/-- Is a TRANSFER's NEW_SIG a signature by the first new root over what precedes it (10 Table 10.5). -/
def Token.newSigOk (all : List Byte) (t : Token) : Bool :=
  match t.kind.toNat, Token.rootsOf t.body with
  | 2, r :: _ => Config.ecdsaOk (Trust.pointNat r) (Config.sha384 (all.take (all.length - 192))) (slice t.body (t.body.length - 96) 96)
  | 2, [] => false
  | _, _ => true

/-- The fingerprint of the key that signed the current image, if one is current. -/
def State.imageKey (s : State) : Option (BitVec 128) := if s.img.cur.valid then some s.img.cur.hdr.keyId else none

/-- The conditions of KIND, check 6 of 10 Table 10.4. -/
def State.tokenKindCode (t : Token) (x : Session) (s : State) : Nat :=
  match t.kind.toNat with
  | 1 => firstCode [(s.trust.nv.owner != .unowned, 0x0A06), (x.port != .console || !s.sw2 3, 0x0A08)]
  | 2 => firstCode [(s.trust.nv.owner != .owned, 0x0A06),
      (!(s.bank.state == .off || s.bank.state == .standby || s.bank.state == .stop), 0x0A06),
      (s.roleOf x != .service, 0x0A07),
      ((s.imageKey.map fun k => !((Token.rootsOf t.body).map Trust.fingerprint).contains k && !((Token.keptOf t.body).contains k && s.trust.nv.keys.any fun e => e.id == k)).getD false, 0x0A06)]
  | 3 => firstCode [(s.trust.nv.keys.length ≥ 16, 0x0A09)]
  | 4 => firstCode [(s.trust.nv.revoked.length + ((Token.entriesOf t.body).filter fun e => !Token.isKeyEntry e).length > 1024, 0x0A09),
      ((s.imageKey.map fun k => (Token.entriesOf t.body).any fun e => Token.isKeyEntry e && BitVec.ofNat 128 (field e 0 16) == k).getD false, 0x0A06)]
  | _ => 0

/-- Checks 1 to 5 of 10 Table 10.4 on the bytes of a token. A non-zero NOT_AFTER needs TSC_VALID. -/
def State.tokenChecks (b : List Byte) (s : State) : Nat :=
  match Token.parse b with
  | none => 0x0A01
  | some t =>
    let twin := BitVec.ofNat 64 s.img.cfg.pair.twinSerial
    let here := s.ident.serial
    let target := if s.img.cfg.paired then (t.serial == here && t.serial2 == twin) || (t.serial == twin && t.serial2 == here)
      else (t.serial == here && t.serial2 == 0) || (t.serial == 0 && t.serial2 == here)
    let gen := if t.kind == 1 then t.ownerGen == 0 else t.ownerGen == s.trust.nv.ownerGen
    firstCode [(!t.bodyOk, 0x0A01), (!target, 0x0A02), (!(gen && t.counter.toNat > s.trust.nv.tokenCtr.toNat), 0x0A03),
      (t.notAfter != 0 && (!s.clk.tscValid || s.now > t.notAfter.toNat), 0x0A04),
      (!(((s.trust.nv.signerOf t).map fun k => Config.ecdsaOk k (Config.sha384 (b.take (b.length - 96))) t.sig).getD false && t.newSigOk b), 0x0A05)]

/-- Checks 0 to 6 of 10 Table 10.4 on the token buffer; a member that does not lead applies no token of its own (log 109). -/
def State.tokenCode (x : Session) (s : State) : Nat :=
  let c := s.tokenChecks s.trust.buffer
  let k := ((Token.parse s.trust.buffer).map fun t => s.tokenKindCode t x).getD 0
  firstCode [(s.trust.nv.owner == .zeroised, 0x0A0A), (s.trust.pending.isSome, 0x0A0B), (!s.leads, 0x0A06), (c != 0, c), (k != 0, k)]

/-- TRUST_RESULT (10 Table 10.13). -/
def State.trustResult (c detail : Nat) (s : State) : State :=
  s.modTrust fun t => { t with resCode := BitVec.ofNat 16 c, resDetail := BitVec.ofNat 16 detail }

/-- APPLY_TOKEN (10 R272-R274): checked at once; it takes effect at the next T0, in a pair after the twin's READY. -/
def Trust.applyToken : Write := fun x s =>
  let kind := ((Token.parse s.trust.buffer).map (·.kind.toNat)).getD 0
  let c := s.tokenCode x
  if c = 0 then (0, (s.trustResult 0 kind).modTrust fun t => { t with pending := Token.parse t.buffer, pendRaw := t.buffer, pendingReady := none, pendTarget := none, pendGo := false })
  else (c, (s.trustResult c kind).bump 0x240110)

/-- APPLY_TOKEN. -/
def execApplyToken (q : Req) (s : State) : Host.Outcome State Fault Refusal := .next (s.hostWrite q Trust.applyToken)

/-! ### What a token does -/

/-- A signed report: the envelope of 240 bytes, then its content (10 R282, Table 10.10). -/
def State.reportBytes (kind nonce : Nat) (content : List Byte) (s : State) : List Byte :=
  let h := leBytes 4 0x5450524C ++ leBytes 2 kind ++ leBytes 2 1 ++ leBytes 8 s.ident.serial.toNat ++ leBytes 32 nonce ++ leBytes 8 s.now ++ leBytes 8 (s.trust.nv.reportSeq + 1).toNat ++
    leBytes 4 content.length ++ leBytes 12 0 ++ leBytes 48 (Config.sha384 content).toNat ++ leBytes 16 s.trust.nv.rsk.toNat
  h ++ s.rskSign h ++ content

/-- REPORT_SEQ raised: it is never reused (10 R282). -/
def State.countReport (s : State) : State := s.modTrust fun t => { t with nv := { t.nv with reportSeq := t.nv.reportSeq + 1 } }

/-- A signed report that the module issues itself (10 R282). -/
def State.signedReport (kind nonce : Nat) (content : List Byte) (s : State) : State :=
  s.countReport.sendBytes .report kind "REPORT" (s.reportBytes kind nonce content)

/-- New RSK, TLS server key and record MAC key, generated inside (10 Tables 10.1, 10.5); the record MAC key is that of the generation. -/
def State.newOwnerKeys (s : State) : State :=
  s.tick.tick.modTrust fun t => { t with nv := { t.nv with rskGen := t.nv.rskGen + 1, rsk := BitVec.ofNat 128 s.freshNat, tlsPt := s.tick.freshNat } }

/-- The roots of a token body as the store holds them. -/
def Token.newRoots (b : List Byte) : List RootKey := (Token.rootsOf b).map fun r => { id := Trust.fingerprint r, point := Trust.pointNat r }

/-- The effect of a token's KIND on the trust store and what depends on it (10 Table 10.5, R273, R280); a root that stays is no outgoing one. -/
def State.tokenKind (t : Token) (s : State) : State :=
  match t.kind.toNat with
  | 1 => s.newOwnerKeys.modTrust fun u => { u with nv := { u.nv with owner := .owned, roots := Token.newRoots t.body, ownerGen := 1 } }
  | 2 =>
    let old := s.trust.nv.roots
    let oldRsk := s.trust.nv.rsk
    let s := s.when s.writes (State.sealSegment 1)
    let s := s.newOwnerKeys.modTrust fun u => { u with nv := { u.nv with roots := Token.newRoots t.body, keys := u.nv.keys.filter fun k => (Token.keptOf t.body).contains k.id, ownerGen := u.nv.ownerGen + 1 } }
    let s := (s.certRecord oldRsk).certRecord s.trust.nv.rsk
    s.closeWhere fun x => old.any (fun r => r.id == x.rootId) && !s.trust.nv.roots.any fun r => r.id == x.rootId
  | 3 =>
    let id := Trust.fingerprint (slice t.body 4 49)
    s.modTrust fun u => { u with nv := { u.nv with keys := (u.nv.keys.filter fun k => k.id != id) ++ [{ id := id, point := Trust.pointNat (slice t.body 4 49), usage := BitVec.ofNat 5 (field t.body 0 1) }] } }
  | 4 =>
    let es := Token.entriesOf t.body
    let gone := (es.filter Token.isKeyEntry).map fun e => BitVec.ofNat 128 (field e 0 16)
    let certs := (es.filter fun e => !Token.isKeyEntry e).map fun e => (field e 0 20, BitVec.ofNat 128 (field e 20 16))
    let s := s.modTrust fun u => { u with nv := { u.nv with keys := u.nv.keys.filter fun k => !gone.contains k.id, revoked := u.nv.revoked ++ certs } }
    s.closeWhere fun x => gone.contains x.rootId || certs.contains (x.certSerial, x.rootId)
  | 5 => s.modTrust fun u => { u with nv := { u.nv with lock := true } }
  | 6 => s.modTrust fun u => { u with nv := { u.nv with lock := false } }
  | _ => s.modTrust fun u => { u with nv := { u.nv with bindings := u.nv.bindings ++ [t.body] } }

━━━━━━━━━━━━━━━━

● **PROBLEM DETAILS**
Everything from the first line of the records through the line containing "(t.body.length - 96) 96)" is to be set down exactly, while later lines are left out.

● **TASK RESULT**
/-- Is a TRANSFER's NEW_SIG a signature by the first new root over what precedes it (10 Table 10.5). -/
def Token.newSigOk (all : List Byte) (t : Token) : Bool :=
  match t.kind.toNat, Token.rootsOf t.body with
  | 2, r :: _ => Config.ecdsaOk (Trust.pointNat r) (Config.sha384 (all.take (all.length - 192))) (slice t.body (t.body.length - 96) 96)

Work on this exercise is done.